Stored data
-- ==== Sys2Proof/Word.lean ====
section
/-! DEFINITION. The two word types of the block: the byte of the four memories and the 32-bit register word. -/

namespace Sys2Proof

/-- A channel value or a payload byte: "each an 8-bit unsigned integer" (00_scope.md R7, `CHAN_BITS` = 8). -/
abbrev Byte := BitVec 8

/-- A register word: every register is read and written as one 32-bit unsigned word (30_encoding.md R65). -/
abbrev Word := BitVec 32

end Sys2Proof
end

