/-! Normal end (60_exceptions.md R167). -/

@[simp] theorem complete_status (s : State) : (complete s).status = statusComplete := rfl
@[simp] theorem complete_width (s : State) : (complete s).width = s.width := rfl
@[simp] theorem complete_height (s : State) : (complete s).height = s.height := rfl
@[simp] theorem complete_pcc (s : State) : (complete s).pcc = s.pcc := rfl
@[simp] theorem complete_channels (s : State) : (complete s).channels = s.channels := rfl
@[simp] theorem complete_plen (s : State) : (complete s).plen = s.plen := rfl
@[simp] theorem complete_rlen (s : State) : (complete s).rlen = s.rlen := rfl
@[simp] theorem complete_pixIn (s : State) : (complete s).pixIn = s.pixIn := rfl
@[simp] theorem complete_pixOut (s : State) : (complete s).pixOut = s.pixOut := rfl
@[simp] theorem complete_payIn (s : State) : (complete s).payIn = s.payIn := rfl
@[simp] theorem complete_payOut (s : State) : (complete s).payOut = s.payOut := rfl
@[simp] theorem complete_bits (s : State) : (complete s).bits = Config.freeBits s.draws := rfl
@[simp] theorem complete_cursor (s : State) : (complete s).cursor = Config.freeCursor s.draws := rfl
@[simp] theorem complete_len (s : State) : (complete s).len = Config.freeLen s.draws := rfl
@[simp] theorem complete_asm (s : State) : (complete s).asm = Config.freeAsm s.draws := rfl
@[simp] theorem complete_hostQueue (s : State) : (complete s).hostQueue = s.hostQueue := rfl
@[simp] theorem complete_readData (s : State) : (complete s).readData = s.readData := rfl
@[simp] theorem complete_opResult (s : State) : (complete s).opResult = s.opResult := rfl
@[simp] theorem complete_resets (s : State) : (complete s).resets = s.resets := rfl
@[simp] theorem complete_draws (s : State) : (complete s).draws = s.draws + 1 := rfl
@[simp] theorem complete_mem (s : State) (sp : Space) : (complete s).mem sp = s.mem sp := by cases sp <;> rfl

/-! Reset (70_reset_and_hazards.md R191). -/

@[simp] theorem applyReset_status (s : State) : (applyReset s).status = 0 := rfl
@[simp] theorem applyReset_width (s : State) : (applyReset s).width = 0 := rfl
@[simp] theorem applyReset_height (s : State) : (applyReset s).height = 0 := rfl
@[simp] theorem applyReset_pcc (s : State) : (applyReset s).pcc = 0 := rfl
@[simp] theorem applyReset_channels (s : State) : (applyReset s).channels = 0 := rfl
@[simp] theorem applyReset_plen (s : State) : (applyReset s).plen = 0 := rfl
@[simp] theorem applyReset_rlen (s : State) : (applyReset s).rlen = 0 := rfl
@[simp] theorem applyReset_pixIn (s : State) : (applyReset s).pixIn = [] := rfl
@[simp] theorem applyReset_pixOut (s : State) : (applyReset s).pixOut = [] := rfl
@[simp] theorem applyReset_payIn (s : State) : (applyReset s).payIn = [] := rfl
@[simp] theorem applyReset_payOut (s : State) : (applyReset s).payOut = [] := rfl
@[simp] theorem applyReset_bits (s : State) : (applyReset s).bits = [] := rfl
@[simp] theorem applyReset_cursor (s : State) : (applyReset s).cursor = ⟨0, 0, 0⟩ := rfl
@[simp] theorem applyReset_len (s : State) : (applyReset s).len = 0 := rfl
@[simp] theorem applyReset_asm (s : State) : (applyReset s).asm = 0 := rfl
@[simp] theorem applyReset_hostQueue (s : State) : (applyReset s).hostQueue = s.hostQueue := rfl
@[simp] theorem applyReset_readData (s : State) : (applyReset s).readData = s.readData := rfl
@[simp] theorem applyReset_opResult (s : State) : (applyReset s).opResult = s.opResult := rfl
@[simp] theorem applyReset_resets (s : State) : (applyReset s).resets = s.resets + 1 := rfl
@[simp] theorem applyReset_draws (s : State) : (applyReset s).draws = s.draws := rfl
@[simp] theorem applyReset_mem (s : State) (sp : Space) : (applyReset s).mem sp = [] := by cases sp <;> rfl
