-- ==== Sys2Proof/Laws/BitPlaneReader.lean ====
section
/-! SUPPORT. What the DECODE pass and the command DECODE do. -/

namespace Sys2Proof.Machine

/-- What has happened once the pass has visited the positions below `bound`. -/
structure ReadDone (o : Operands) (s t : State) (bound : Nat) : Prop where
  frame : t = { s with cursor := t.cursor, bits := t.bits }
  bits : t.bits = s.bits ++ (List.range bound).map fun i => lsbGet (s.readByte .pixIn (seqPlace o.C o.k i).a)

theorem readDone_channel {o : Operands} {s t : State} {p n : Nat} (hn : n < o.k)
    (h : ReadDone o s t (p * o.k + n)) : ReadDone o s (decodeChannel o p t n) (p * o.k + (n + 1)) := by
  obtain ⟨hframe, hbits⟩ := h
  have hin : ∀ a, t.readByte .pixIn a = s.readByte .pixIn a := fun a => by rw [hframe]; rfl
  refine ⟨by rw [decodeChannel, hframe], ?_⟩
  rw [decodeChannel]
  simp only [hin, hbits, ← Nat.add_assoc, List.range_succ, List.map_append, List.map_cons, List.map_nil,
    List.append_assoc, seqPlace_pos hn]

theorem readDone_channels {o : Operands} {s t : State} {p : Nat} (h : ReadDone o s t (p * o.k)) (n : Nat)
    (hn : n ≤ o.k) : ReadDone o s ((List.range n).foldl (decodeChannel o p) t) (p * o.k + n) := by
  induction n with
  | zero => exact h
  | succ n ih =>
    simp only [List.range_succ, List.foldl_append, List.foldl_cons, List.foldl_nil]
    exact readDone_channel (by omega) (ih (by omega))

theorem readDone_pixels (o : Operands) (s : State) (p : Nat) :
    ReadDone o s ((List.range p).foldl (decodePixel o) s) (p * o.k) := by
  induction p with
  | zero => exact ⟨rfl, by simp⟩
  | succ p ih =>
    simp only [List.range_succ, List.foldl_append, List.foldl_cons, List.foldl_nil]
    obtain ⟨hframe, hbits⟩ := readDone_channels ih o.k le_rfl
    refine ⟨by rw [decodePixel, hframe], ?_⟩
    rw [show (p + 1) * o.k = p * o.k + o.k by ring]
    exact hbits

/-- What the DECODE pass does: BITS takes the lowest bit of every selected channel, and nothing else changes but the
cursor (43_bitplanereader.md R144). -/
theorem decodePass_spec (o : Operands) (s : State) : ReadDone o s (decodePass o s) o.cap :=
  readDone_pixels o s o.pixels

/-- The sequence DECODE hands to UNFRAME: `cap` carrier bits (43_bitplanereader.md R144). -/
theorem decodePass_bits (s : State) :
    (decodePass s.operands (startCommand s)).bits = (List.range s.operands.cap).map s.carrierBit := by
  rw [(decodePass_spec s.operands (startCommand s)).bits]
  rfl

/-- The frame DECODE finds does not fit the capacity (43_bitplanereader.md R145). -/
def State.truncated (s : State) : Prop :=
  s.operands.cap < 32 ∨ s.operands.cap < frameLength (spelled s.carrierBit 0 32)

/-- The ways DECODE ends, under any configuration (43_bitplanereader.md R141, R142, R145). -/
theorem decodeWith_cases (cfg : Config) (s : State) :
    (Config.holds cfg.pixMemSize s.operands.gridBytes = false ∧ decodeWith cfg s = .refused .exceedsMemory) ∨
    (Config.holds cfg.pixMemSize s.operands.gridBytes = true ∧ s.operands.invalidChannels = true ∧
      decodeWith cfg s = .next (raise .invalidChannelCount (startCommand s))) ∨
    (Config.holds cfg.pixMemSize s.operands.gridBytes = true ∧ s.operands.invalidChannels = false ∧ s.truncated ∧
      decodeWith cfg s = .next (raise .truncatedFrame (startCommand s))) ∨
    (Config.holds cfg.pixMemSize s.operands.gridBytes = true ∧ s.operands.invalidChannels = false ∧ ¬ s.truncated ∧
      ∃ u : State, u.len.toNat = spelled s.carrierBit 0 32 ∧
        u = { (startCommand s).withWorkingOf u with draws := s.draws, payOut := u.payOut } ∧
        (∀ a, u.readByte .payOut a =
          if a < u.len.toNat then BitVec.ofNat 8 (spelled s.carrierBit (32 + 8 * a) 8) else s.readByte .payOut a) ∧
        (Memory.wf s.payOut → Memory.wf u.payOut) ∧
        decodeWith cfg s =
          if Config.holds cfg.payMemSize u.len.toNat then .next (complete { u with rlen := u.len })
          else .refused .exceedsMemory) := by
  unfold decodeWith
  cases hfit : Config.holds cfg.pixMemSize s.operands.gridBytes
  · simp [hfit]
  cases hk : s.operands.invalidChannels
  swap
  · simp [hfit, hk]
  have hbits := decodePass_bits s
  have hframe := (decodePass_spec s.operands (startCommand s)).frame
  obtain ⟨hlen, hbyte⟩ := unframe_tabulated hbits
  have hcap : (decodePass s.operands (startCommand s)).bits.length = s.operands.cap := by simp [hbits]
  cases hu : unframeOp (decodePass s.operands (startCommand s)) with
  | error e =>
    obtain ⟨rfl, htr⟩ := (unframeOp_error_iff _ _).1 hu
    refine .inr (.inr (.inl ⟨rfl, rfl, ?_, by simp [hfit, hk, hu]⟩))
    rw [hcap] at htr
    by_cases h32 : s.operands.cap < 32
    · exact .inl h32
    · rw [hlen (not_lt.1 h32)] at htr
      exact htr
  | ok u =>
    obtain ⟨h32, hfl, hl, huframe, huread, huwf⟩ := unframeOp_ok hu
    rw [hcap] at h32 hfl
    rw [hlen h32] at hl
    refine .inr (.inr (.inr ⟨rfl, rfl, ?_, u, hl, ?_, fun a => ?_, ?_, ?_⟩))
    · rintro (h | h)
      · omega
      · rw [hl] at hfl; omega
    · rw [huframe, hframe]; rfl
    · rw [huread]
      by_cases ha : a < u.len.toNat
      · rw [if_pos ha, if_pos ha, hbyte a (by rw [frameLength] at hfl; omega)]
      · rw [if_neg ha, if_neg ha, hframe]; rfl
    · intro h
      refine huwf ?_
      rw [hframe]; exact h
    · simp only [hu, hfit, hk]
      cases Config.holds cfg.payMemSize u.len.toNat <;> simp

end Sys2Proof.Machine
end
==
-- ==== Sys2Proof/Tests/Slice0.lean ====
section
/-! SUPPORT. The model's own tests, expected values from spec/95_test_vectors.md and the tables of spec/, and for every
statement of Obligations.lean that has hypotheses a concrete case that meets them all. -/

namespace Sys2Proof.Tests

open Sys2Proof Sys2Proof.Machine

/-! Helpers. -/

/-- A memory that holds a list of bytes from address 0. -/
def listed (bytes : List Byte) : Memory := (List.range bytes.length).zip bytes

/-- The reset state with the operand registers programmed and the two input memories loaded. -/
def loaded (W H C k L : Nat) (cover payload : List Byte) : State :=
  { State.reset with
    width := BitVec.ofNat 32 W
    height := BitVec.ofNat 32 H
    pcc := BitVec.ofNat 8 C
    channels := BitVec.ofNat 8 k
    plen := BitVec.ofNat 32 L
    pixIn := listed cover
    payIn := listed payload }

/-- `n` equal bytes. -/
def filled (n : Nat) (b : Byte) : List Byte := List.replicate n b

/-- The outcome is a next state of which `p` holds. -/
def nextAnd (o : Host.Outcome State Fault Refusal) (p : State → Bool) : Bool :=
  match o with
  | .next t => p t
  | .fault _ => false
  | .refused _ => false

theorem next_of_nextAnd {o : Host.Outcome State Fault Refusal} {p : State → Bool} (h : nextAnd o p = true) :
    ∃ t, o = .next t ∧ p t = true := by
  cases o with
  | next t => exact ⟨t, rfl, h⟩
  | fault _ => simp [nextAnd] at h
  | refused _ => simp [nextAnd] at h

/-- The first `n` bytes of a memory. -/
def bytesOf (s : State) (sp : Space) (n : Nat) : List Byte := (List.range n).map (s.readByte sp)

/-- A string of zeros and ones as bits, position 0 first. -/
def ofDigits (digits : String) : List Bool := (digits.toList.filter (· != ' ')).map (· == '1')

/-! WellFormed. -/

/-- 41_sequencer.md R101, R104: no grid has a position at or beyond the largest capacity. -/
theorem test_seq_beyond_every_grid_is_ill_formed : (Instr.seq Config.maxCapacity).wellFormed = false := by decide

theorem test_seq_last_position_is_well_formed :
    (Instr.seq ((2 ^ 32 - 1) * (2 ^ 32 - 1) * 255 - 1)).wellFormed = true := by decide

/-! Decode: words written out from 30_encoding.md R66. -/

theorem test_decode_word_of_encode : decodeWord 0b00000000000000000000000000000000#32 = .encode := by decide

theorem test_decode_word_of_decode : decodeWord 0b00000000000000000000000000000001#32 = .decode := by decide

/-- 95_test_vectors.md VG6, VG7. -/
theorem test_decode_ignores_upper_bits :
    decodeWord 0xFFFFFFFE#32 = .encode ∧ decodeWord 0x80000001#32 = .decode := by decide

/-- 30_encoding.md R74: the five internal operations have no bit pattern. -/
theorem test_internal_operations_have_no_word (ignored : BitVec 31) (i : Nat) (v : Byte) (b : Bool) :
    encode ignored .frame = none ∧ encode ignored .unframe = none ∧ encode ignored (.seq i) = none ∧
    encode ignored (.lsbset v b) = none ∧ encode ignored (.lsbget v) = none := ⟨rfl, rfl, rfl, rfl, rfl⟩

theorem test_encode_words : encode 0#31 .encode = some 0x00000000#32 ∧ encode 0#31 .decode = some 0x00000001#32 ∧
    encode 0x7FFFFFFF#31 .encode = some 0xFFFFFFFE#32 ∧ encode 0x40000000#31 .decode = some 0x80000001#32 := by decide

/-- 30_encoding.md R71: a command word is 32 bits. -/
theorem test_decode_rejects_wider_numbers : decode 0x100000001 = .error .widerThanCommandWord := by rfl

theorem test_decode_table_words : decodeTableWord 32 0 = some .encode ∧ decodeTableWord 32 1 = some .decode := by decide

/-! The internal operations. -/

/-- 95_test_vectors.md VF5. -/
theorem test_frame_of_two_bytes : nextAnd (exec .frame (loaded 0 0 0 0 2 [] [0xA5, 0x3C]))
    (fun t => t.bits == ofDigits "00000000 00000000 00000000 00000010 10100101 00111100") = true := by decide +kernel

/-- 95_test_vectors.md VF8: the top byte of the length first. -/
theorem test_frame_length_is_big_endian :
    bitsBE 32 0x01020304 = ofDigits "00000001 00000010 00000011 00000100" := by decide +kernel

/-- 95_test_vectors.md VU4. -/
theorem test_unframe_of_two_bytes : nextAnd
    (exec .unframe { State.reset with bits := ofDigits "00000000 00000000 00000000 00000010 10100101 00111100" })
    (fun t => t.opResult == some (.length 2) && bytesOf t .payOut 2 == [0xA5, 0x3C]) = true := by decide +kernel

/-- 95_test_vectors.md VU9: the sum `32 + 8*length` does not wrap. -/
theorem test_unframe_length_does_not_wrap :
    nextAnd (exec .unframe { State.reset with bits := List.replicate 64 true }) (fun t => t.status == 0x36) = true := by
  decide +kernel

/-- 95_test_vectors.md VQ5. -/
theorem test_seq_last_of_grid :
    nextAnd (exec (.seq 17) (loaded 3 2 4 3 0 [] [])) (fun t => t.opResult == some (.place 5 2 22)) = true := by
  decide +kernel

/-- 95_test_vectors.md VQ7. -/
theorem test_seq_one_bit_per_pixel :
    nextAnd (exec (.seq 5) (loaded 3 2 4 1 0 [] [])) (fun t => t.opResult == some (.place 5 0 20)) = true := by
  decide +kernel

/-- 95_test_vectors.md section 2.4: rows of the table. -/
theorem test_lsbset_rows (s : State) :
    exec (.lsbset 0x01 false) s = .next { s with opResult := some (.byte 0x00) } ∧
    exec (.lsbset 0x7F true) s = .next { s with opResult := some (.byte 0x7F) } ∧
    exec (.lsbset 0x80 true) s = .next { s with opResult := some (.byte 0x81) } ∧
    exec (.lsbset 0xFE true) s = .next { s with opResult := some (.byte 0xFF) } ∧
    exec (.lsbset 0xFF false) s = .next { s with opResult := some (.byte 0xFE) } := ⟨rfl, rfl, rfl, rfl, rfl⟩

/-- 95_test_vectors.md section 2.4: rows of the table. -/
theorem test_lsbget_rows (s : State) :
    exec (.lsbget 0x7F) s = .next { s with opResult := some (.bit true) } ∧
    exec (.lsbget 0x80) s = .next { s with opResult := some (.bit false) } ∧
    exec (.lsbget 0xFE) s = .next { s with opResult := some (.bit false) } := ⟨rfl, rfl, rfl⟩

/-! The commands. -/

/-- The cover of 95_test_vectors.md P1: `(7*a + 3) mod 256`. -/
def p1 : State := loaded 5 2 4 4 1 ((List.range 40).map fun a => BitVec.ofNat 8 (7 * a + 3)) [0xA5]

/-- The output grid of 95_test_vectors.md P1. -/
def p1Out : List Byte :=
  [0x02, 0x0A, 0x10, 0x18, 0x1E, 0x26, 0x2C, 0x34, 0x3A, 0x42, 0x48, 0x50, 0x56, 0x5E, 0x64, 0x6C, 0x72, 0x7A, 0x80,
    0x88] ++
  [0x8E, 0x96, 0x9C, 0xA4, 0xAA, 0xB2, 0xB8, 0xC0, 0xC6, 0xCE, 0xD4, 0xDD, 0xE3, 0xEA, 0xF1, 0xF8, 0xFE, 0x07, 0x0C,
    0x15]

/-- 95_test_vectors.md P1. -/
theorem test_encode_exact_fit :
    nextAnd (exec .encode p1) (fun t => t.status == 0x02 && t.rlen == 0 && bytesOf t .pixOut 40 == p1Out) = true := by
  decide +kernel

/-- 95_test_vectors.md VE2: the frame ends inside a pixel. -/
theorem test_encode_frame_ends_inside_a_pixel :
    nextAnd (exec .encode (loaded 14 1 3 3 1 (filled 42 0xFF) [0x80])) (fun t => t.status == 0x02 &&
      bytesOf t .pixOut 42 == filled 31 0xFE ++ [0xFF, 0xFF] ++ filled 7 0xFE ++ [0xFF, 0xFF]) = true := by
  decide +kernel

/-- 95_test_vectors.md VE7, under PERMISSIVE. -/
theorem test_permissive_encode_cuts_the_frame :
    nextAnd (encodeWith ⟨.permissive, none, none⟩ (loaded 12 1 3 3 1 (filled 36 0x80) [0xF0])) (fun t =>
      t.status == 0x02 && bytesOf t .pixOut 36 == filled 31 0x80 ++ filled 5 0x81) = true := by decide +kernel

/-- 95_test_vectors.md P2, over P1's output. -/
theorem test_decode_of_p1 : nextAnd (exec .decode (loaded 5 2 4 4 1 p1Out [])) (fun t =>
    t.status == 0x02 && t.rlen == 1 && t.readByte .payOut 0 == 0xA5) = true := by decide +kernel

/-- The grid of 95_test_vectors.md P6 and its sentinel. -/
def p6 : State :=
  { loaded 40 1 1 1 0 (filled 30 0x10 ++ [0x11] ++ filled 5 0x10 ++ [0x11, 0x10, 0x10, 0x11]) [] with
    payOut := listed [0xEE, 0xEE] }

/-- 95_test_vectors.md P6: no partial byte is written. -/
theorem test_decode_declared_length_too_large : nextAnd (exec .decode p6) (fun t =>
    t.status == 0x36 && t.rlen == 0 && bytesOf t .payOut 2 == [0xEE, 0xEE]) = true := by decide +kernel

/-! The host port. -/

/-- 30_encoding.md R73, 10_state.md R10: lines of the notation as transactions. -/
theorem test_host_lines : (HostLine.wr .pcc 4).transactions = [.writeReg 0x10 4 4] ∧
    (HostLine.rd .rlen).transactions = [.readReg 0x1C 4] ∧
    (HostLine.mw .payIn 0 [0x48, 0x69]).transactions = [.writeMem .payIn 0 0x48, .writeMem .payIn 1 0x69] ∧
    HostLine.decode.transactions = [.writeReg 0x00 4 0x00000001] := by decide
...
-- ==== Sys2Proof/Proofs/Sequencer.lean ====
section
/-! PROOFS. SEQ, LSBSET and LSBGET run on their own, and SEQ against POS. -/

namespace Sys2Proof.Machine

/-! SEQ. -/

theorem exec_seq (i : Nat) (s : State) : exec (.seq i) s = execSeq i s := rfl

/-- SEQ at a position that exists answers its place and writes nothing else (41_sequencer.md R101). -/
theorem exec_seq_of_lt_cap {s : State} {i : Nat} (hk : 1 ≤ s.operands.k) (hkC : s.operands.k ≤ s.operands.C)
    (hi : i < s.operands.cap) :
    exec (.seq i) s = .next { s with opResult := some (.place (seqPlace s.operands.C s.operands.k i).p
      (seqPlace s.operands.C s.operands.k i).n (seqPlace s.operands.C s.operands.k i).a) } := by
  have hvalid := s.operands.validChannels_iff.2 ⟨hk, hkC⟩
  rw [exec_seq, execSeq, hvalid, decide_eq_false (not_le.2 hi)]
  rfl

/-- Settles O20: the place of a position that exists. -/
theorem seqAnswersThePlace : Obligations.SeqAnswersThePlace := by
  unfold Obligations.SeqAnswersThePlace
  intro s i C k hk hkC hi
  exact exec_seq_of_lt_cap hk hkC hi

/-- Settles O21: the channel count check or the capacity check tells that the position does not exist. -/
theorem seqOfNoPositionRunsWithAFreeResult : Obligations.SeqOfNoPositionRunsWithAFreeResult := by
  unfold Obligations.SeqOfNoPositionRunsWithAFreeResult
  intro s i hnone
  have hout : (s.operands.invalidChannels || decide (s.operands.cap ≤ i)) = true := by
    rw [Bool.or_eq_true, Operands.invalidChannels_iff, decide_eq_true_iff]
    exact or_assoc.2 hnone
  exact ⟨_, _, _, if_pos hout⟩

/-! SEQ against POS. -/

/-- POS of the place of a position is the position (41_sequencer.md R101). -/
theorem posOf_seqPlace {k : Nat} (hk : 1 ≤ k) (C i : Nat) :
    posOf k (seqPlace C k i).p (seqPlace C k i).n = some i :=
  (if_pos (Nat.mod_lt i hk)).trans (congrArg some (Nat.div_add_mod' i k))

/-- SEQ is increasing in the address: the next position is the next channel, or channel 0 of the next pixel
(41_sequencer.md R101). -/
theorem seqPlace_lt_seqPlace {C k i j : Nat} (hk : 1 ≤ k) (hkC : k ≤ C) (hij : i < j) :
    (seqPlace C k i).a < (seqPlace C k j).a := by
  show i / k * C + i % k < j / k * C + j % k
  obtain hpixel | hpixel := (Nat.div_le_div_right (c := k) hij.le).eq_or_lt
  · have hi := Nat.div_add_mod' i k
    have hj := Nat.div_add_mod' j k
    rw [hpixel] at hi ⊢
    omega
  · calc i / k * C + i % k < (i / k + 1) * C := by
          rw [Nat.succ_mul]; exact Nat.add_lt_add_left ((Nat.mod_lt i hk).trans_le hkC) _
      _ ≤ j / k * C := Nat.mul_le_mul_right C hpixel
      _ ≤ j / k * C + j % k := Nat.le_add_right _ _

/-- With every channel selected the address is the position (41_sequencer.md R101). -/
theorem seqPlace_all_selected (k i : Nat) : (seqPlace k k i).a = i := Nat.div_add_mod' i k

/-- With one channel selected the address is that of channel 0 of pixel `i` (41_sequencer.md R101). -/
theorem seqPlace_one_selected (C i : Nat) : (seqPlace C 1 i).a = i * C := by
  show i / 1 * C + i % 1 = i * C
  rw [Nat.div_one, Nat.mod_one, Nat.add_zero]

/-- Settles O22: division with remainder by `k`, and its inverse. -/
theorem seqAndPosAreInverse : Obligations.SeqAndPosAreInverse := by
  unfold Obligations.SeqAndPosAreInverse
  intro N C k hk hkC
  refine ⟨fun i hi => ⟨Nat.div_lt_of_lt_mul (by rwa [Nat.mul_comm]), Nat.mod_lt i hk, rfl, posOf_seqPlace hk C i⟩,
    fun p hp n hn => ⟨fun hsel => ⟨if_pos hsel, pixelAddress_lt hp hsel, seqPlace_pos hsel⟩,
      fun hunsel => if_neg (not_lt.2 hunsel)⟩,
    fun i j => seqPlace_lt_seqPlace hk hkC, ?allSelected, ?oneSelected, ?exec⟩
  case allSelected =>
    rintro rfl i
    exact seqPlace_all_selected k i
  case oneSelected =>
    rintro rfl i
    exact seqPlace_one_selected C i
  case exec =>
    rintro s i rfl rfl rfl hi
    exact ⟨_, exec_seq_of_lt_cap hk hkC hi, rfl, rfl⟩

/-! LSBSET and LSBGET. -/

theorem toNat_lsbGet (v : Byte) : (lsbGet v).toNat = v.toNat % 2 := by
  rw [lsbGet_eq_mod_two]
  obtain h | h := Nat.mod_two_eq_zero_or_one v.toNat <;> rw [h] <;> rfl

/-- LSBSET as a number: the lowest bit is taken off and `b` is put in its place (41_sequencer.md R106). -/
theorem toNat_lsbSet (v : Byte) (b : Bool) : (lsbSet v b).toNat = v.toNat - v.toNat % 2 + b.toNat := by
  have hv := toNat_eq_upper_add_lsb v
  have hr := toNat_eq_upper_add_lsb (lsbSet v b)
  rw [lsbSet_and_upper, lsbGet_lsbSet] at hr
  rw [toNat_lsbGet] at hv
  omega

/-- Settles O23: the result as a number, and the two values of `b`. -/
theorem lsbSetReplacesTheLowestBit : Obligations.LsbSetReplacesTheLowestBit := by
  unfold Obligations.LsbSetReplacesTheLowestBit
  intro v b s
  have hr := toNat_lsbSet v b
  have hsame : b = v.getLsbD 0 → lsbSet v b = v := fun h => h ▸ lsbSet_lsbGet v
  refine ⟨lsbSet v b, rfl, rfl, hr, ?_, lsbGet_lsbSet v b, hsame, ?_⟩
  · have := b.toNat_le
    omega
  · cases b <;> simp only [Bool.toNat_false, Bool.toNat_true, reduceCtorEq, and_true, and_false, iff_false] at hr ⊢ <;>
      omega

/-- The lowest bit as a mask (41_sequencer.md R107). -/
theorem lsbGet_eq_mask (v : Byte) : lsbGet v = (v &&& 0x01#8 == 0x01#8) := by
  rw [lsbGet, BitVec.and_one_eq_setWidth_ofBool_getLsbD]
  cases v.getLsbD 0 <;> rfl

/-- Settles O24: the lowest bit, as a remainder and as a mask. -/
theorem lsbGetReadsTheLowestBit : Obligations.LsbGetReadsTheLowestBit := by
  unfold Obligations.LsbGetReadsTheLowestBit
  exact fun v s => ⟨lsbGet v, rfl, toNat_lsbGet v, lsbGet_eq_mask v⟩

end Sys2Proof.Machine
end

> _WHAT IS EXPECTED_:
Scan the entries above for the line containing "-- ==== Sys2Proof/Word.lean", and copy it and all lines after it exactly, down to and including the line containing "(complete s).readData = s.readData := rfl".

> _RESULT OF THE EXERCISE_:
-- ==== Sys2Proof/Word.lean ====
section
/-! DEFINITION. The two word types of the block: the byte of the four memories and the 32-bit register word. -/

namespace Sys2Proof

/-- A channel value or a payload byte: "each an 8-bit unsigned integer" (00_scope.md R7, `CHAN_BITS` = 8). -/
abbrev Byte := BitVec 8

/-- A register word: every register is read and written as one 32-bit unsigned word (30_encoding.md R65). -/
abbrev Word := BitVec 32

end Sys2Proof
end

/-! Normal end (60_exceptions.md R167). -/

@[simp] theorem complete_status (s : State) : (complete s).status = statusComplete := rfl
@[simp] theorem complete_width (s : State) : (complete s).width = s.width := rfl
@[simp] theorem complete_height (s : State) : (complete s).height = s.height := rfl
@[simp] theorem complete_pcc (s : State) : (complete s).pcc = s.pcc := rfl
@[simp] theorem complete_channels (s : State) : (complete s).channels = s.channels := rfl
@[simp] theorem complete_plen (s : State) : (complete s).plen = s.plen := rfl
@[simp] theorem complete_rlen (s : State) : (complete s).rlen = s.rlen := rfl
@[simp] theorem complete_pixIn (s : State) : (complete s).pixIn = s.pixIn := rfl
@[simp] theorem complete_pixOut (s : State) : (complete s).pixOut = s.pixOut := rfl
@[simp] theorem complete_payIn (s : State) : (complete s).payIn = s.payIn := rfl
@[simp] theorem complete_payOut (s : State) : (complete s).payOut = s.payOut := rfl
@[simp] theorem complete_bits (s : State) : (complete s).bits = Config.freeBits s.draws := rfl
@[simp] theorem complete_cursor (s : State) : (complete s).cursor = Config.freeCursor s.draws := rfl
@[simp] theorem complete_len (s : State) : (complete s).len = Config.freeLen s.draws := rfl
@[simp] theorem complete_asm (s : State) : (complete s).asm = Config.freeAsm s.draws := rfl
@[simp] theorem complete_hostQueue (s : State) : (complete s).hostQueue = s.hostQueue := rfl
@[simp] theorem complete_readData (s : State) : (complete s).readData = s.readData := rfl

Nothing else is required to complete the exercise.